• [Task requirements] Scan the material and copy every line in which "fnmadd" appears.

• [Records for the exercise]
-- ==== Sys2Proof/Machine/Asm.lean ====
section
/-! DEFINITION. Assembler syntax (`spec/30_encoding.md` R132 to R134, `spec/10_state.md` R32): the
mnemonic and the operands of each instruction, in the source's order. -/

namespace Sys2Proof.Machine

/-- An operand as it is written. -/
inductive AsmOperand where
  /-- `x<n>`. -/
  | x (r : Reg)
  /-- `f<n>`. -/
  | f (r : Reg)
  /-- A number. -/
  | imm (v : Int)
  /-- `imm(rs1)`. -/
  | mem (off : Int) (base : Reg)
  /-- A label, as its distance from the instruction. -/
  | label (off : Int)
  /-- A CSR number. -/
  | csr (n : BitVec 12)
deriving DecidableEq, Repr

/-- The names of an integer register (`spec/10_state.md` R32, R133). -/
def xRegNames (r : Reg) : List String :=
  let abi :=
    ["zero", "ra", "sp", "gp", "tp", "t0", "t1", "t2", "s0", "s1", "a0", "a1", "a2", "a3", "a4", "a5",
      "a6", "a7", "s2", "s3", "s4", "s5", "s6", "s7", "s8", "s9", "s10", "s11", "t3", "t4", "t5", "t6"]
  ("x" ++ toString r.toNat) :: (abi.getD r.toNat "") :: (if r = 8#5 then ["fp"] else [])

/-- The name of a floating-point register (`spec/10_state.md` R39). -/
def fRegName (r : Reg) : String := "f" ++ toString r.toNat

/-- The name of a CSR (`spec/10_state.md` R43 to R45). -/
def csrName (c : Csr) : String :=
  match c with
  | .fflags => "fflags"
  | .frm => "frm"
  | .fcsr => "fcsr"
  | .uepc => "uepc"
  | .sepc => "sepc"
  | .mepc => "mepc"
  | .mstatus => "mstatus"
  | .mtvec => "mtvec"
  | .mscratch => "mscratch"
  | .mcause => "mcause"
  | .mtval => "mtval"

/-- Mnemonic and operands (`spec/30_encoding.md` R132). In the 16-bit forms a number is the unscaled
field, as the source writes it; the source shows no syntax for `rm`. -/
def asm (i : Instr) : String × List AsmOperand :=
  match i with
  | .lb rd rs1 imm => ("lb", [.x rd, .mem imm.toInt rs1])
  | .lh rd rs1 imm => ("lh", [.x rd, .mem imm.toInt rs1])
  | .lw rd rs1 imm => ("lw", [.x rd, .mem imm.toInt rs1])
  | .lbu rd rs1 imm => ("lbu", [.x rd, .mem imm.toInt rs1])
  | .lhu rd rs1 imm => ("lhu", [.x rd, .mem imm.toInt rs1])
  | .addi rd rs1 imm => ("addi", [.x rd, .x rs1, .imm imm.toInt])
  | .slli rd rs1 shamt => ("slli", [.x rd, .x rs1, .imm shamt.toNat])
  | .slti rd rs1 imm => ("slti", [.x rd, .x rs1, .imm imm.toInt])
  | .sltiu rd rs1 imm => ("sltiu", [.x rd, .x rs1, .imm imm.toInt])
  | .xori rd rs1 imm => ("xori", [.x rd, .x rs1, .imm imm.toInt])
  | .srli rd rs1 shamt => ("srli", [.x rd, .x rs1, .imm shamt.toNat])
  | .srai rd rs1 shamt => ("srai", [.x rd, .x rs1, .imm shamt.toNat])
  | .ori rd rs1 imm => ("ori", [.x rd, .x rs1, .imm imm.toInt])
  | .andi rd rs1 imm => ("andi", [.x rd, .x rs1, .imm imm.toInt])
  | .auipc rd upimm => ("auipc", [.x rd, .imm upimm.toNat])
  | .sb rs2 rs1 imm => ("sb", [.x rs2, .mem imm.toInt rs1])
  | .sh rs2 rs1 imm => ("sh", [.x rs2, .mem imm.toInt rs1])
  | .sw rs2 rs1 imm => ("sw", [.x rs2, .mem imm.toInt rs1])
  | .add rd rs1 rs2 => ("add", [.x rd, .x rs1, .x rs2])
  | .sub rd rs1 rs2 => ("sub", [.x rd, .x rs1, .x rs2])
  | .sll rd rs1 rs2 => ("sll", [.x rd, .x rs1, .x rs2])
  | .slt rd rs1 rs2 => ("slt", [.x rd, .x rs1, .x rs2])
  | .sltu rd rs1 rs2 => ("sltu", [.x rd, .x rs1, .x rs2])
  | .xor rd rs1 rs2 => ("xor", [.x rd, .x rs1, .x rs2])
  | .srl rd rs1 rs2 => ("srl", [.x rd, .x rs1, .x rs2])
  | .sra rd rs1 rs2 => ("sra", [.x rd, .x rs1, .x rs2])
  | .or rd rs1 rs2 => ("or", [.x rd, .x rs1, .x rs2])
  | .and rd rs1 rs2 => ("and", [.x rd, .x rs1, .x rs2])
  | .lui rd upimm => ("lui", [.x rd, .imm upimm.toNat])
  | .beq rs1 rs2 imm => ("beq", [.x rs1, .x rs2, .label (2 * imm.toInt)])
  | .bne rs1 rs2 imm => ("bne", [.x rs1, .x rs2, .label (2 * imm.toInt)])
  | .blt rs1 rs2 imm => ("blt", [.x rs1, .x rs2, .label (2 * imm.toInt)])
  | .bge rs1 rs2 imm => ("bge", [.x rs1, .x rs2, .label (2 * imm.toInt)])
  | .bltu rs1 rs2 imm => ("bltu", [.x rs1, .x rs2, .label (2 * imm.toInt)])
  | .bgeu rs1 rs2 imm => ("bgeu", [.x rs1, .x rs2, .label (2 * imm.toInt)])
  | .jalr rd rs1 imm => ("jalr", [.x rd, .x rs1, .imm imm.toInt])
  | .jal rd imm => ("jal", [.x rd, .label (2 * imm.toInt)])
  | .ld rd rs1 imm => ("ld", [.x rd, .mem imm.toInt rs1])
  | .lwu rd rs1 imm => ("lwu", [.x rd, .mem imm.toInt rs1])
  | .addiw rd rs1 imm => ("addiw", [.x rd, .x rs1, .imm imm.toInt])
  | .slliw rd rs1 shamt => ("slliw", [.x rd, .x rs1, .imm shamt.toNat])
  | .srliw rd rs1 shamt => ("srliw", [.x rd, .x rs1, .imm shamt.toNat])
  | .sraiw rd rs1 shamt => ("sraiw", [.x rd, .x rs1, .imm shamt.toNat])
  | .sd rs2 rs1 imm => ("sd", [.x rs2, .mem imm.toInt rs1])
  | .addw rd rs1 rs2 => ("addw", [.x rd, .x rs1, .x rs2])
  | .subw rd rs1 rs2 => ("subw", [.x rd, .x rs1, .x rs2])
  | .sllw rd rs1 rs2 => ("sllw", [.x rd, .x rs1, .x rs2])
  | .srlw rd rs1 rs2 => ("srlw", [.x rd, .x rs1, .x rs2])
  | .sraw rd rs1 rs2 => ("sraw", [.x rd, .x rs1, .x rs2])
  | .fmaddS fd fs1 fs2 fs3 _ => ("fmadd.s", [.f fd, .f fs1, .f fs2, .f fs3])
  | .fmaddD fd fs1 fs2 fs3 _ => ("fmadd.d", [.f fd, .f fs1, .f fs2, .f fs3])
  | .fmsubS fd fs1 fs2 fs3 _ => ("fmsub.s", [.f fd, .f fs1, .f fs2, .f fs3])
  | .fmsubD fd fs1 fs2 fs3 _ => ("fmsub.d", [.f fd, .f fs1, .f fs2, .f fs3])
  | .fnmsubS fd fs1 fs2 fs3 _ => ("fnmsub.s", [.f fd, .f fs1, .f fs2, .f fs3])
  | .fnmsubD fd fs1 fs2 fs3 _ => ("fnmsub.d", [.f fd, .f fs1, .f fs2, .f fs3])
  | .fnmaddS fd fs1 fs2 fs3 _ => ("fnmadd.s", [.f fd, .f fs1, .f fs2, .f fs3])
  | .fnmaddD fd fs1 fs2 fs3 _ => ("fnmadd.d", [.f fd, .f fs1, .f fs2, .f fs3])
  | .faddS fd fs1 fs2 _ => ("fadd.s", [.f fd, .f fs1, .f fs2])
  | .faddD fd fs1 fs2 _ => ("fadd.d", [.f fd, .f fs1, .f fs2])
  | .fsubS fd fs1 fs2 _ => ("fsub.s", [.f fd, .f fs1, .f fs2])
  | .fsubD fd fs1 fs2 _ => ("fsub.d", [.f fd, .f fs1, .f fs2])
  | .fmulS fd fs1 fs2 _ => ("fmul.s", [.f fd, .f fs1, .f fs2])
  | .fmulD fd fs1 fs2 _ => ("fmul.d", [.f fd, .f fs1, .f fs2])
  | .fdivS fd fs1 fs2 _ => ("fdiv.s", [.f fd, .f fs1, .f fs2])
  | .fdivD fd fs1 fs2 _ => ("fdiv.d", [.f fd, .f fs1, .f fs2])
  | .fsqrtS fd fs1 _ => ("fsqrt.s", [.f fd, .f fs1])
  | .fsqrtD fd fs1 _ => ("fsqrt.d", [.f fd, .f fs1])
  | .fsgnjS fd fs1 fs2 => ("fsgnj.s", [.f fd, .f fs1, .f fs2])
  | .fsgnjD fd fs1 fs2 => ("fsgnj.d", [.f fd, .f fs1, .f fs2])
  | .fsgnjnS fd fs1 fs2 => ("fsgnjn.s", [.f fd, .f fs1, .f fs2])
  | .fsgnjnD fd fs1 fs2 => ("fsgnjn.d", [.f fd, .f fs1, .f fs2])
  | .fsgnjxS fd fs1 fs2 => ("fsgnjx.s", [.f fd, .f fs1, .f fs2])
  | .fsgnjxD fd fs1 fs2 => ("fsgnjx.d", [.f fd, .f fs1, .f fs2])
  | .fminS fd fs1 fs2 => ("fmin.s", [.f fd, .f fs1, .f fs2])
  | .fminD fd fs1 fs2 => ("fmin.d", [.f fd, .f fs1, .f fs2])
  | .fmaxS fd fs1 fs2 => ("fmax.s", [.f fd, .f fs1, .f fs2])
  | .fmaxD fd fs1 fs2 => ("fmax.d", [.f fd, .f fs1, .f fs2])
  | .feqS rd fs1 fs2 => ("feq.s", [.x rd, .f fs1, .f fs2])
  | .feqD rd fs1 fs2 => ("feq.d", [.x rd, .f fs1, .f fs2])
  | .fltS rd fs1 fs2 => ("flt.s", [.x rd, .f fs1, .f fs2])
  | .fltD rd fs1 fs2 => ("flt.d", [.x rd, .f fs1, .f fs2])
  | .fleS rd fs1 fs2 => ("fle.s", [.x rd, .f fs1, .f fs2])
  | .fleD rd fs1 fs2 => ("fle.d", [.x rd, .f fs1, .f fs2])
  | .fclassS rd fs1 => ("fclass.s", [.x rd, .f fs1])
  | .fclassD rd fs1 => ("fclass.d", [.x rd, .f fs1])
  | .flw fd rs1 imm => ("flw", [.f fd, .mem imm.toInt rs1])
  | .fsw fs2 rs1 imm => ("fsw", [.f fs2, .mem imm.toInt rs1])
  | .fcvtWS rd fs1 _ => ("fcvt.w.s", [.x rd, .f fs1])
  | .fcvtWuS rd fs1 _ => ("fcvt.wu.s", [.x rd, .f fs1])
  | .fcvtSW fd rs1 _ => ("fcvt.s.w", [.f fd, .x rs1])
  | .fcvtSWu fd rs1 _ => ("fcvt.s.wu", [.f fd, .x rs1])
  | .fmvXW rd fs1 => ("fmv.x.w", [.x rd, .f fs1])
  | .fmvWX fd rs1 => ("fmv.w.x", [.f fd, .x rs1])
  | .fld fd rs1 imm => ("fld", [.f fd, .mem imm.toInt rs1])
  | .fsd fs2 rs1 imm => ("fsd", [.f fs2, .mem imm.toInt rs1])
  | .fcvtWD rd fs1 _ => ("fcvt.w.d", [.x rd, .f fs1])
  | .fcvtWuD rd fs1 _ => ("fcvt.wu.d", [.x rd, .f fs1])
  | .fcvtDW fd rs1 _ => ("fcvt.d.w", [.f fd, .x rs1])
  | .fcvtDWu fd rs1 _ => ("fcvt.d.wu", [.f fd, .x rs1])
  | .fcvtSD fd fs1 _ => ("fcvt.s.d", [.f fd, .f fs1])
  | .fcvtDS fd fs1 _ => ("fcvt.d.s", [.f fd, .f fs1])
  | .mul rd rs1 rs2 => ("mul", [.x rd, .x rs1, .x rs2])
  | .mulh rd rs1 rs2 => ("mulh", [.x rd, .x rs1, .x rs2])
  | .mulhsu rd rs1 rs2 => ("mulhsu", [.x rd, .x rs1, .x rs2])
  | .mulhu rd rs1 rs2 => ("mulhu", [.x rd, .x rs1, .x rs2])
  | .div rd rs1 rs2 => ("div", [.x rd, .x rs1, .x rs2])
  | .divu rd rs1 rs2 => ("divu", [.x rd, .x rs1, .x rs2])
  | .rem rd rs1 rs2 => ("rem", [.x rd, .x rs1, .x rs2])
  | .remu rd rs1 rs2 => ("remu", [.x rd, .x rs1, .x rs2])
  | .cAddi4spn rd imm => ("c.addi4spn", [.x rd.reg, .x 2#5, .imm imm.toNat])
  | .cFld fd rs1 imm => ("c.fld", [.f fd.reg, .mem imm.toNat rs1.reg])
  | .cLw rd rs1 imm => ("c.lw", [.x rd.reg, .mem imm.toNat rs1.reg])
  | .cFlw fd rs1 imm => ("c.flw", [.f fd.reg, .mem imm.toNat rs1.reg])
  | .cFsd fs2 rs1 imm => ("c.fsd", [.f fs2.reg, .mem imm.toNat rs1.reg])
  | .cSw rs2 rs1 imm => ("c.sw", [.x rs2.reg, .mem imm.toNat rs1.reg])
  | .cFsw fs2 rs1 imm => ("c.fsw", [.f fs2.reg, .mem imm.toNat rs1.reg])
  | .cNop => ("c.nop", [])
  | .cAddi rd imm => ("c.addi", [.x rd, .imm imm.toInt])
  | .cJal imm => ("c.jal", [.label (2 * imm.toInt)])
  | .cLi rd imm => ("c.li", [.x rd, .imm imm.toInt])
  | .cLui rd imm => ("c.lui", [.x rd, .imm imm.toInt])
  | .cAddi16sp imm => ("c.addi16sp", [.x 2#5, .imm imm.toInt])
  | .cSrli rd shamt => ("c.srli", [.x rd.reg, .imm shamt.toNat])
  | .cSrai rd shamt => ("c.srai", [.x rd.reg, .imm shamt.toNat])
  | .cAndi rd imm => ("c.andi", [.x rd.reg, .imm imm.toInt])
  | .cSub rd rs2 => ("c.sub", [.x rd.reg, .x rs2.reg])
  | .cXor rd rs2 => ("c.xor", [.x rd.reg, .x rs2.reg])
  | .cOr rd rs2 => ("c.or", [.x rd.reg, .x rs2.reg])
  | .cAnd rd rs2 => ("c.and", [.x rd.reg, .x rs2.reg])
  | .cJ imm => ("c.j", [.label (2 * imm.toInt)])
  | .cBeqz rs1 imm => ("c.beqz", [.x rs1.reg, .label (2 * imm.toInt)])
  | .cBnez rs1 imm => ("c.bnez", [.x rs1.reg, .label (2 * imm.toInt)])
  | .cSlli rd shamt => ("c.slli", [.x rd, .imm shamt.toNat])
  | .cFldsp fd imm => ("c.fldsp", [.f fd, .imm imm.toNat])
  | .cLwsp rd imm => ("c.lwsp", [.x rd, .imm imm.toNat])
  | .cFlwsp fd imm => ("c.flwsp", [.f fd, .imm imm.toNat])
  | .cJr rs1 => ("c.jr", [.x rs1])
  | .cMv rd rs2 => ("c.mv", [.x rd, .x rs2])
  | .cEbreak => ("c.ebreak", [])
  | .cJalr rs1 => ("c.jalr", [.x rs1])
  | .cAdd rd rs2 => ("c.add", [.x rd, .x rs2])
  | .cFsdsp fs2 imm => ("c.fsdsp", [.f fs2, .imm imm.toNat])
  | .cSwsp rs2 imm => ("c.swsp", [.x rs2, .imm imm.toNat])
  | .cFswsp fs2 imm => ("c.fswsp", [.f fs2, .imm imm.toNat])
  | .ecall => ("ecall", [])
  | .ebreak => ("ebreak", [])
  | .uret => ("uret", [])
  | .sret => ("sret", [])
  | .mret => ("mret", [])
  | .crrw rd csr rs1 => ("crrw", [.x rd, .csr csr, .x rs1])
  | .crrs rd csr rs1 => ("crrs", [.x rd, .csr csr, .x rs1])
  | .crrc rd csr rs1 => ("crrc", [.x rd, .csr csr, .x rs1])
  | .crrwi rd csr uimm => ("crrwi", [.x rd, .csr csr, .imm uimm.toNat])
  | .crrsi rd csr uimm => ("crrsi", [.x rd, .csr csr, .imm uimm.toNat])
  | .crrci rd csr uimm => ("crrci", [.x rd, .csr csr, .imm uimm.toNat])

/-- The mnemonic of an instruction. -/
def mnemonic (i : Instr) : String := (asm i).1

end Sys2Proof.Machine
end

• [Written answer]
  | .fnmaddS fd fs1 fs2 fs3 _ => ("fnmadd.s", [.f fd, .f fs1, .f fs2, .f fs3])
  | .fnmaddD fd fs1 fs2 fs3 _ => ("fnmadd.d", [.f fd, .f fs1, .f fs2, .f fs3])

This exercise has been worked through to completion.